I pointed out to Mair that something unpleasant was leaking down the front of her shirt but she smiled and nodded knowingly.
“And Arny seems happy too,” she said. “And even Father has his moments. I only wish we could convince Sissi to come down. We could be the happy family we used to be.”
I wasn’t sure we’d ever all been happy at the same time.
“I’m not sure Sissi would see the happy side of all this.”
Mair removed the soiled newspaper and put Sticky Rice back in his box.
“The poor fellow can sleep in your room tonight.”
“Inside?”
“Of course, inside. You can’t leave him on the veranda with all the snakes and bats around. They sense frailty.”
We stood and dusted off the sand and I picked up the box. It felt heavier, suddenly, as if Mair had donated him an organ. Perhaps she’d just pumped him full of hope.
“Did I mention Ed came by this morning?” she said. “He asked after you.”
“Really?”
“Yes. He is a sweet boy.”
“He didn’t have his sister with him, by any chance?”
“Which one?”
“He’s only got the one. The gay one.”
“Don’t be silly, child. Ed has three sisters, all happily married. Something like ten children between them. And I have noted that not one of them looks a bit like Ed. A little bit of extra-domestical hanky-panky in their history I wouldn’t be surp – Where are you going?”
I handed her the box.
“Pump some more hope into this one, will you,” I said. “I’ll be back for him later.”

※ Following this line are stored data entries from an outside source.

-- ==== Sys2Proof/Machine/CkOctets.lean ====
section
/-! DEFINITION. Octet layouts of a checkpoint (R438, R444-R446): catalogue entries, shards with their digest, and manifests with their signature. -/

namespace Sys2Proof.Machine

/-- Catalogue entry in its 64 octets (Table 13-1). -/
def catOctets (e : CatEntry) : Octets :=
  let o := toLE 8 e.id ++ toLE 8 e.frame ++ toLE 1 e.state ++ toLE 1 e.producer ++ toLE 2 e.position ++ toLE 4 e.tiles ++ toLE 8 e.first
    ++ toLE 8 e.member ++ toLE 8 e.group ++ toLE 8 e.tai ++ toLE 4 e.seq
  o ++ toLE 4 (crcOf o)

/-! ### Shards (Tables 13-2, 13-3, R444) -/

/-- A RAW tile with a payload. -/
def rawTile (payload : Octets) : Tile := { freeTile with kind := 9, payload := bputs [] 0 payload }

/-- DESC tile `k` of a half: its live descriptors at their places (Table 3-5), the first index it holds and how many are live (Table 3-2). -/
def descTile (half k : Nat) (xs : List Session) : Tile :=
  { freeTile with kind := 5, owner := half, locator := 8 * k, valid := (xs.filter (fun x => x.index / 8 == k)).length, payload := xs.foldl (fun m x => if x.index / 8 == k then bputs m (512 * (x.index % 8)) x.bytes else m) [] }

/-- Numbers of the DESC tiles that hold a live descriptor. -/
def descTiles (xs : List Session) : List Nat := (xs.foldl (fun (m : SMap Unit) x => mput m (x.index / 8) ()) []).map Prod.fst

/-- State of an object in 16 octets (Table 10-1); a record holds no waiters. -/
def syncOctets (x : SyncObj) : Octets :=
  toLE 1 ((match x.type with
    | .free => 0
    | .counter => 1
    | .event => 2
    | .closure => 3) + 4 * x.group.toNat + 8 * x.persist.toNat) ++ toLE 1 0 ++ toLE 2 x.owner ++ toLE 4 x.value ++ toLE 2 x.parties ++ toLE 2 x.cntEven
    ++ toLE 2 x.cntOdd ++ toLE 2 0

/-- Tile `k` of 32 of a half's sync mirror: 256 objects of 16 octets each. -/
def syncTile (half k : Nat) (l : SMap SyncObj) : Tile :=
  rawTile ((List.range 256).flatMap (fun j => match mget l (8192 * half + 256 * k + j) with
    | some x => syncOctets x
    | none => toLE 16 0xFFFF0000))

/-- An object of an index in a shard. -/
def CkIndex.obj (v : CkIndex) (o : ObjSpec) : Nat := ((v.objs.find? (fun p => p.1 == o.subLo)).map Prod.snd).getD 0

/-- Tiles of a shard that Detrum keeps in tables of its own, with their original addresses: descriptors, live records and the sync mirror. Where the
system region holds theirs is a free value (log entry 175). -/
def CkShard.sys (h : CkShard) : List (Nat × Tile) :=
  let at' (kind : Nat) (l : List Tile) : List (Nat × Tile) := l.zipIdx.map (fun p => (Config.systemTile h.half kind p.2, p.1))
  at' 5 ((descTiles h.sessions).map (fun k => descTile h.half k h.sessions))
    ++ at' 6 ((journalTiles 0 h.recs).map (fun p => { freeTile with kind := 6, owner := h.half, payload := bputs [] 0 p }))
    ++ at' 9 ((List.range 32).map (fun k => syncTile h.half k h.sync))

/-- Data tiles of a shard with their original addresses, in the order in which they left the staging pool (R444). -/
def CkShard.data (h : CkShard) : List (Nat × Tile) := h.tiles

/-- Fixed part of a shard header before its CRC (Table 13-3). -/
def CkShard.hdr (h : CkShard) : Octets :=
  let n := h.data.length
  toLE 4 h.magic ++ toLE 2 h.major ++ toLE 2 h.minor ++ toLE 8 h.id ++ toLE 8 h.frame ++ toLE 8 h.trv ++ toLE 2 h.position ++ toLE 1 h.half ++ toLE 1 0
    ++ toLE 2 h.epoch ++ toLE 2 0 ++ toLE 4 n ++ toLE 4 (ceilDiv n 512)

/-- Index tile `j` of a shard: the original addresses of its data tiles (R444). -/
def indexTile (addrs : List Nat) (j : Nat) : Tile :=
  rawTile ((List.range 512).flatMap (fun i => toLE 8 (addrs.getD (512 * j + i) noTile)))

/-- Every tile of a shard in stored order: header, index tiles, data tiles. -/
def CkShard.stored (h : CkShard) : List Tile :=
  let d := h.data
  rawTile (h.hdr ++ toLE 4 h.crc) :: (List.range (ceilDiv d.length 512)).map (indexTile (d.map Prod.fst)) ++ d.map Prod.snd

/-- Shard digest (R444). -/
def CkShard.digest (h : CkShard) : Octets := Config.shake256 (h.stored.flatMap tileOctets) 32

/-- A tile of one of the shard's vector indexes. -/
def CkShard.vxTile (h : CkShard) (t : Tile) : Bool :=
  (t.kind == 3 || t.kind == 4) && h.vx.any (fun v => t.owner == vxOwner v.index v.body.generation)

/-- Every data tile passes R96, and the tiles are those of Table 13-2: key/value and RAW tiles, those of the shard's indexes, and exactly the descriptors,
records and mirror that the shard's tables hold. -/
def CkShard.tilesOk (h : CkShard) : Bool :=
  h.tiles.all (fun p => p.2.formatOk && (p.2.kind == 1 || p.2.kind == 9 || h.vxTile p.2 || h.sys.contains p)) && h.sys.all (fun p => h.tiles.contains p)

/-! ### Manifests (Tables 13-4, 13-5, R445, R446) -/

/-- An offset raised to a multiple of 8. -/
def to8 (n : Nat) : Nat := ceilDiv n 8 * 8

/-- Entries of a manifest and its binds. -/
def Manifest.entries (m : Manifest) : Octets :=
  m.shards.flatMap (fun e => toLE 4 e.half ++ toLE 4 e.tiles ++ toLE 4 e.sessions ++ toLE 4 0 ++ toLE 8 e.first ++ fitOctets 32 e.digest ++ toLE 8 0)
    ++ m.members.flatMap (fun e => toLE 8 e.position ++ toLE 8 e.manifest ++ fitOctets 32 e.signer ++ fitOctets 32 e.digest)
    ++ m.binds.flatMap (fun b => toLE 1 b.1 ++ toLE 7 b.2.1 ++ fitOctets 32 b.2.2)

/-- Fixed part before its CRC. -/
def Manifest.hdr (m : Manifest) : Octets :=
  toLE 4 m.magic ++ toLE 2 m.major ++ toLE 2 m.minor ++ toLE 4 m.required ++ toLE 4 m.optional ++ toLE 1 m.kind ++ toLE 1 m.producer
    ++ toLE 2 m.groupSize ++ toLE 4 m.position ++ toLE 8 m.id ++ toLE 8 m.frame ++ toLE 8 m.tick ++ toLE 8 m.tai ++ toLE 32 m.trv ++ toLE 8 m.platEpoch
    ++ fitOctets 32 m.signer ++ toLE 8 m.v0 ++ toLE 8 m.v1 ++ toLE 4 (m.shards.length + m.members.length) ++ toLE 4 m.binds.length ++ toLE 4 m.sessions
    ++ toLE 4 m.keyOffset ++ toLE 4 m.sigOffset ++ toLE 88 0

/-- The bytes that the signature covers. -/
def Manifest.signed (m : Manifest) : Octets :=
  fitOctets m.sigOffset (fitOctets m.keyOffset (m.hdr ++ toLE 4 m.crc ++ m.entries) ++ m.key)

/-- The whole manifest. -/
def Manifest.octets (m : Manifest) : Octets := m.signed ++ m.sig

/-- A manifest with its key, its offsets, its CRC and its signature (R446). -/
def Manifest.close (m : Manifest) (n : Nat) : Manifest :=
  let k := to8 (0x100 + m.entries.length)
  let m : Manifest := { m with key := Config.idPublicKey, signer := idFingerprint, keyOffset := k, sigOffset := to8 (k + 1952) }
  let m : Manifest := { m with crc := crcOf m.hdr }
  { m with sig := Config.mldsaSign "DTRM-CKP-1" m.signed n }

/-- Step 2 of Table 13-6: magic, CRC and version. -/
def Manifest.form (m : Manifest) : Option Nat :=
  if m.magic != 0x4E414D43 || m.crc != crcOf m.hdr then some St.RESTORE_CORRUPT
  else if m.major != 1 || m.required != 0 then some St.FORMAT_VERSION
  else none

/-- The signature verifies under the manifest's own key, whose fingerprint is its signer. -/
def Manifest.verified (m : Manifest) : Bool :=
  m.signer == Config.shake256 m.key 32 && Config.mldsaVerify m.key "DTRM-CKP-1" m.signed m.sig

/-- Digest of a member manifest, signature included. -/
def Manifest.digest (m : Manifest) : Octets := Config.shake256 m.octets 32

end Sys2Proof.Machine
end

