-- ==== Sys2Proof/Machine/Fabric.lean ====
section
/-! DEFINITION. The rows of chapter 14: the link layer, relays, leases, witness traffic, plat agreement and hand-over. -/

namespace Sys2Proof.Machine

/-! ### The link layer (R460-R466) -/

/-- A port goes DOWN (R460, R464, R465): its objects, its lanes, what it kept for replay, and a report of the neighbour to the coordinator. -/
def State.portDown (s : State) (p : Nat) : State :=
  let x := s.port p
  let wasUp := s.portUp p
  let peer := s.portPeer p
  let s := x.lanes.foldl (fun s l => if s.lane l == 2 then s else s.setLane l 0) s
  let s := ((s.setObj Ob.port_state p 0).setObj Ob.port_width p 0).setPort p
    { portInit with lanes := x.lanes, since := s.tick, status := x.status, params := x.params }
  if !wasUp then s
  else
    let s := s.bump Ob.cnt_port_down (portHalf p)
    let s := s.platView
    let s := if s.fab.plat.isSome && !(List.range 16).any (fun q => s.portUp q && s.portPeer q == peer) then s.reportPeers [peer] else s
    s.peersSeen

/-- Lane n fails (R464). -/
def State.laneFail (s : State) (l : Nat) : State :=
  if s.lane l == 2 then s else (s.setLane l 2).bump Ob.cnt_lane_failed (l / 16)

/-- Port of a lane. -/
def State.laneOwner (s : State) (l : Nat) : Option Nat := (List.range 16).find? (fun p => (s.port p).lanes.contains l)

/-- CODEWORD_FEC_FAIL (R463, R464): a NAK goes out once, later codewords are discarded; more than 16 failures of a lane in one heartbeat interval
fail it. -/
def execCodewordFecFail (port lane seq : Nat) (s : State) : Out :=
  .next (if s.portUp port && (s.port port).lanes.contains lane then
      let x := s.port port
      let s := s.bump Ob.cnt_fec_uncorrected port
      let n := (mget s.fab.laneFails lane).getD 0 + 1
      let s := { s with fab := { s.fab with laneFails := mput s.fab.laneFails lane n } }
      let s := if x.discarding then s
        else s.setPort port { x with discarding := true, rxNext := seq % 4096, sent := (3, seq % 4096) :: x.sent }
      if 16 < n then s.laneFail lane else s
    else s)

/-- ACK (R463): what it acknowledges is no longer kept for replay. -/
def execAck (port seq : Nat) (s : State) : Out :=
  .next (let x := s.port port
    if s.portUp port && x.txKept.contains (seq % 4096) then
      s.setPort port { x with txKept := (x.txKept.dropWhile (fun q => q != seq % 4096)).drop 1 }
    else s)

/-- NAK (R463): the sender replays in order from the named sequence; one it no longer holds takes the port DOWN. -/
def execNak (port seq : Nat) (s : State) : Out :=
  .next (let x := s.port port
    if !s.portUp port then s
    else if x.txKept.contains (seq % 4096) then
      (s.setPort port { x with sent := ((x.txKept.dropWhile (fun q => q != seq % 4096)).map (fun q => (2, q))).reverse ++ x.sent }).bump
        Ob.cnt_replays port
    else s.portDown port)

/-- LINK_PARAM (R460-R462): step 3 of the training. A partner without major 1 holds the port in MISMATCH. -/
def execLinkParam (port : Nat) (lp : LinkParam) (s : State) : Out :=
  .next (let x := s.port port
    if s.obj Ob.port_state port != 1 || 4 ≤ x.step then s
    else if decide (2 ≤ lp.majorLo) || lp.majorHi == 0 then
      (s.setObj Ob.port_state port 4).setPort port { x with params := some lp, status := St.VERSION_MISMATCH, since := s.tick, step := 0 }
    else
      s.setPort port { x with
        params := some lp, step := 4, since := s.tick, minor := min lp.minor 2, features := Nat.land lp.features 0xF, echoes := []
        attempts := x.attempts + 1 })

/-- ECHO (R460): one of 16 round trips, in cc. -/
def execEcho (port rtt : Nat) (s : State) : Out :=
  .next (let x := s.port port
    if s.obj Ob.port_state port == 1 && x.step == 4 && decide (x.echoes.length < 16) then s.setPort port { x with echoes := x.echoes ++ [rtt] } else s)

/-- Timeout of a training step in ticks (Table 14-4); step 3 is tried three times. -/
def State.trainLimit (s : State) (step : Nat) : Nat :=
  match step with
  | 1 => s.obj Ob.fab_train_timeout 0
  | 2 => 25000
  | 3 => 3 * 2500
  | _ => 2500

/-- PORT_TRAINING_TIMEOUT (R22, R460): step `step`, which the port's lanes began at tick `began`, has run past its timeout; the port is DOWN and the
failure reported. Steps 1 to 3 end with the partner's LINK_PARAM, and step 4 begins with it. -/
def execPortTrainingTimeout (port step began : Nat) (s : State) : Out :=
  .next (let x := s.port port
    let now : Bool := if x.step == 4 then step == 4 && began == x.since else decide (1 ≤ step ∧ step ≤ 3 ∧ x.since ≤ began) && (step != 1 || began == x.since)
    if s.obj Ob.port_state port == 1 && now && decide (began + s.trainLimit step < s.tick) then (s.portReport port clsTimeout).portDown port else s)

/-- PORT_RETRAIN (R460, R462): a DOWN port retries, a port in MISMATCH once a second; the quad mode applies from here. -/
def execPortRetrain (port : Nat) (s : State) : Out :=
  .next (let x := s.port port
    let wait := if s.obj Ob.port_state port == 4 then 25000000 else s.obj Ob.fab_retrain_ticks 0
    let lanes := s.portLanes port
    if (s.obj Ob.port_state port == 0 || s.obj Ob.port_state port == 4) && s.obj Ob.port_role port != 0 && !lanes.isEmpty && decide (port < 16)
        && decide (x.since + wait ≤ s.tick) then
      let s := lanes.foldl (fun s l => s.setLane l 0) s
      (s.setObj Ob.port_state port 1).setPort port { portInit with lanes := lanes, step := 1, since := s.tick, params := x.params }
    else s)

/-- Median of the round trips: the mean of the middle two, rounded down. -/
def medianOf (l : List Nat) : Nat :=
  let o := l.foldl (fun o x => insertBy (fun a b => decide (a < b)) x o) []
  (o.getD ((o.length - 1) / 2) 0 + o.getD (o.length / 2) 0) / 2

/-- Both ends may run together (R461). -/
def State.portFits (s : State) (port : Nat) (lp : LinkParam) : Bool :=
  let role := s.obj Ob.port_role port
  let mem := s.obj Ob.composition 0 == 1
  lp.role == role && (match role with
    | 1 => mem == lp.isMember && (!mem || lp.domain == s.obj Ob.plat_domain 0)
    | 2 => !mem && !lp.isMember
    | _ => false)

/-- PORT_UP (R460, R461): after 16 echoes whose latency the other end confirms within 1 cc, the port is UP; on a role or domain mismatch it stays
DOWN with FAB_DOMAIN. -/
def execPortUp (port peerLatency : Nat) (s : State) : Out :=
  .next (let x := s.port port
    match x.params with
    | none => s
    | some lp =>
      if s.obj Ob.port_state port != 1 || x.step != 4 || x.echoes.length != 16 then s
      else
        let lat := medianOf x.echoes / 2
        if peerLatency + 1 < lat || lat + 1 < peerLatency then (s.portReport port clsProtocol).portDown port
        else if !s.portFits port lp then
          (s.setPort port { x with status := St.FAB_DOMAIN }).portReport port clsProtocol |>.portDown port
        else
          let good := x.lanes.filter (fun l => s.lane l != 2)
          let s := good.foldl (fun s l => s.setLane l 1) s
          let s := ((s.setObj Ob.port_state port (if good.length == x.lanes.length then 2 else 3)).setObj Ob.port_width port good.length).setObj
            Ob.port_peer port (lp.device % 512 + lp.port % 16 * 4096)
          let s := (s.setObj Ob.port_latency_cc port lat).setPort port { x with
            step := 0, status := St.OK, lastHb := s.tick, missed := 0, lastSent := s.tick }
          let s := if lp.epoch == 0 && s.fab.plat.isSome then
              (s.fab.leases.filter (fun p => p.2.peer == lp.device)).foldl (fun s p => (if p.2.lessee then s.loseLease p.1 else s).dropLease p.1) s
            else s
          s.platView.peersSeen)

/-- LOSS_OF_SIGNAL (R464): a lane has lost signal for 1 µs; with every lane of the port gone the port is DOWN at once. -/
def execLossOfSignal (lane : Nat) (s : State) : Out :=
  .next (if 32 ≤ lane then s
    else
      let s := s.laneFail lane
      match s.laneOwner lane with
      | none => s
      | some p => if s.obj Ob.port_state p != 0 && (s.port p).lanes.all (fun l => s.lane l == 2) then s.portDown p else s)

/-- LANE_FAILED (R464): the port of a failed lane retrains at the largest width its good lanes allow, or goes DOWN. -/
def execLaneFailed (lane : Nat) (s : State) : Out :=
  .next (match s.laneOwner lane with
    | none => s
    | some p =>
      let x := s.port p
      if s.lane lane != 2 || !s.portUp p then s
      else
        let good := (x.lanes.filter (fun l => s.lane l != 2)).length
        let width := if x.lanes.length == 4 && 2 ≤ good then 2 else min good 1
        if width == 0 || x.features / 2 % 2 == 0 then s.portDown p
        else
          let s := (s.setObj Ob.port_state p 3).setObj Ob.port_width p width
          (s.bump Ob.cnt_link_narrowed (portHalf p)).tileEvent Ev.LINK_NARROWED p width)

I left her standing bemused on the beach and strode to the bicycle. Had it been physically possible, flames would have been spewing from my nostrils. I knew Ed’s house. It was just off the road and impossible not to pass on the way to and from our place. In the past, I’d always turned my head away when I got close so as not to seem rude, but today I rode directly down their dirt drive and skidded in front of the open front door. His mother, a large jovial woman with sun-damaged skin, pointed me toward the southern bay.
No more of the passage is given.